Brain & development

Reduction in peripheral regulatory T cell population in childhood ocular type myasthenia gravis.

PMID 25563663


Myasthenia gravis (MG) is a T-cell dependent and antibody mediated autoimmune disease. Recent studies of adult patients and animal models have shown that regulatory T cells (Tregs) play an important role in the pathogenesis of MG, but little is known about MG in children. This study evaluated the role of peripheral blood Tregs in childhood ocular MG and assessed if Tregs could be an index for estimating immunological status.
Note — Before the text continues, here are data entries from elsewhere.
@[simp] theorem begin_pending (who : Req) (s : State) : (begin who s).pending = s.pending := rfl
@[simp] theorem begin_mode (who : Req) (s : State) : (begin who s).mode = s.mode := rfl
@[simp] theorem begin_regs (who : Req) (s : State) : (begin who s).regs = s.regs := rfl
@[simp] theorem begin_fnHeld (who : Req) (s : State) : (begin who s).fnHeld = s.fnHeld := rfl
@[simp] theorem begin_boot (who : Req) (s : State) : (begin who s).boot = s.boot := rfl
@[simp] theorem begin_gov (who : Req) (s : State) : (begin who s).gov = s.gov := rfl
@[simp] theorem begin_hif (who : Req) (s : State) : (begin who s).hif = s.hif := rfl
@[simp] theorem begin_evt (who : Req) (s : State) : (begin who s).evt = s.evt := rfl
@[simp] theorem begin_rgn (who : Req) (s : State) : (begin who s).rgn = s.rgn := rfl
@[simp] theorem begin_fab (who : Req) (s : State) : (begin who s).fab = s.fab := rfl
@[simp] theorem begin_ld (who : Req) (s : State) : (begin who s).ld = s.ld := rfl
@[simp] theorem begin_swap (who : Req) (s : State) : (begin who s).swap = s.swap := rfl
@[simp] theorem begin_cal (who : Req) (s : State) : (begin who s).cal = s.cal := rfl
@[simp] theorem begin_eng (who : Req) (s : State) : (begin who s).eng = s.eng := rfl
@[simp] theorem begin_mesh (who : Req) (s : State) : (begin who s).mesh = s.mesh := rfl
@[simp] theorem begin_core (who : Req) (s : State) : (begin who s).core = s.core := rfl
@[simp] theorem begin_scr (who : Req) (s : State) : (begin who s).scr = s.scr := rfl
@[simp] theorem begin_flash (who : Req) (s : State) : (begin who s).flash = s.flash := rfl
@[simp] theorem begin_pin (who : Req) (s : State) : (begin who s).pin = s.pin := rfl
@[simp] theorem begin_dbg (who : Req) (s : State) : (begin who s).dbg = s.dbg := rfl
@[simp] theorem begin_wdt (who : Req) (s : State) : (begin who s).wdt = s.wdt := rfl
@[simp] theorem begin_svc (who : Req) (s : State) : (begin who s).svc = s.svc := rfl
@[simp] theorem begin_free (who : Req) (s : State) : (begin who s).free = s.free := rfl
@[simp] theorem begin_reg (who : Req) (s : State) (j : Nat) : (begin who s).reg j = s.reg j := rfl

@[simp] theorem svcReply_pending (r : Reply) (s : State) : (svcReply r s).pending = s.pending := rfl
@[simp] theorem svcReply_mode (r : Reply) (s : State) : (svcReply r s).mode = s.mode := rfl
@[simp] theorem svcReply_regs (r : Reply) (s : State) : (svcReply r s).regs = s.regs := rfl
@[simp] theorem svcReply_fnHeld (r : Reply) (s : State) : (svcReply r s).fnHeld = s.fnHeld := rfl
@[simp] theorem svcReply_boot (r : Reply) (s : State) : (svcReply r s).boot = s.boot := rfl
@[simp] theorem svcReply_gov (r : Reply) (s : State) : (svcReply r s).gov = s.gov := rfl
@[simp] theorem svcReply_hif (r : Reply) (s : State) : (svcReply r s).hif = s.hif := rfl
@[simp] theorem svcReply_evt (r : Reply) (s : State) : (svcReply r s).evt = s.evt := rfl
@[simp] theorem svcReply_resp (r : Reply) (s : State) : (svcReply r s).resp = s.resp := rfl
@[simp] theorem svcReply_rgn (r : Reply) (s : State) : (svcReply r s).rgn = s.rgn := rfl
@[simp] theorem svcReply_fab (r : Reply) (s : State) : (svcReply r s).fab = s.fab := rfl
@[simp] theorem svcReply_ld (r : Reply) (s : State) : (svcReply r s).ld = s.ld := rfl
@[simp] theorem svcReply_swap (r : Reply) (s : State) : (svcReply r s).swap = s.swap := rfl
@[simp] theorem svcReply_cal (r : Reply) (s : State) : (svcReply r s).cal = s.cal := rfl
@[simp] theorem svcReply_eng (r : Reply) (s : State) : (svcReply r s).eng = s.eng := rfl
@[simp] theorem svcReply_mesh (r : Reply) (s : State) : (svcReply r s).mesh = s.mesh := rfl
@[simp] theorem svcReply_core (r : Reply) (s : State) : (svcReply r s).core = s.core := rfl
@[simp] theorem svcReply_scr (r : Reply) (s : State) : (svcReply r s).scr = s.scr := rfl
@[simp] theorem svcReply_flash (r : Reply) (s : State) : (svcReply r s).flash = s.flash := rfl
@[simp] theorem svcReply_pin (r : Reply) (s : State) : (svcReply r s).pin = s.pin := rfl
@[simp] theorem svcReply_dbg (r : Reply) (s : State) : (svcReply r s).dbg = s.dbg := rfl
@[simp] theorem svcReply_wdt (r : Reply) (s : State) : (svcReply r s).wdt = s.wdt := rfl
@[simp] theorem svcReply_free (r : Reply) (s : State) : (svcReply r s).free = s.free := rfl
@[simp] theorem svcReply_reg (r : Reply) (s : State) (j : Nat) : (svcReply r s).reg j = s.reg j := rfl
Clinical data and peripheral lymphocytes were obtained from 13 children with serum AChR antibody-positive ocular type MG and 18 age-matched controls. Committed cells from MG patients were divided into two clinical stages: active (n=12) and remission (n=11). Tregs and Th17 cells were analyzed by flow cytometric analysis based on CD4(+)CD25(+) intracellular Foxp3(+) and CD4(+) intracellular IL-17A(+) fractions, respectively. The percentage of Tregs among peripheral blood CD4(+) T cells in active stage, remission stage, and control groups was 3.3±1.3%, 4.8±1.7%, and 5.0±0.6%, respectively. The Treg population was significantly lower in the active stage than in the remission stage and controls. Furthermore, Treg percentage was significantly lower during relapse of myasthenia symptoms. We witnessed no remarkable associations between the percentage of Tregs and immune suppressant dosages. A significant reduction in the peripheral Treg population is considered to contribute to the pathophysiology of ocular type childhood MG and may be a marker of immunological state in these patients.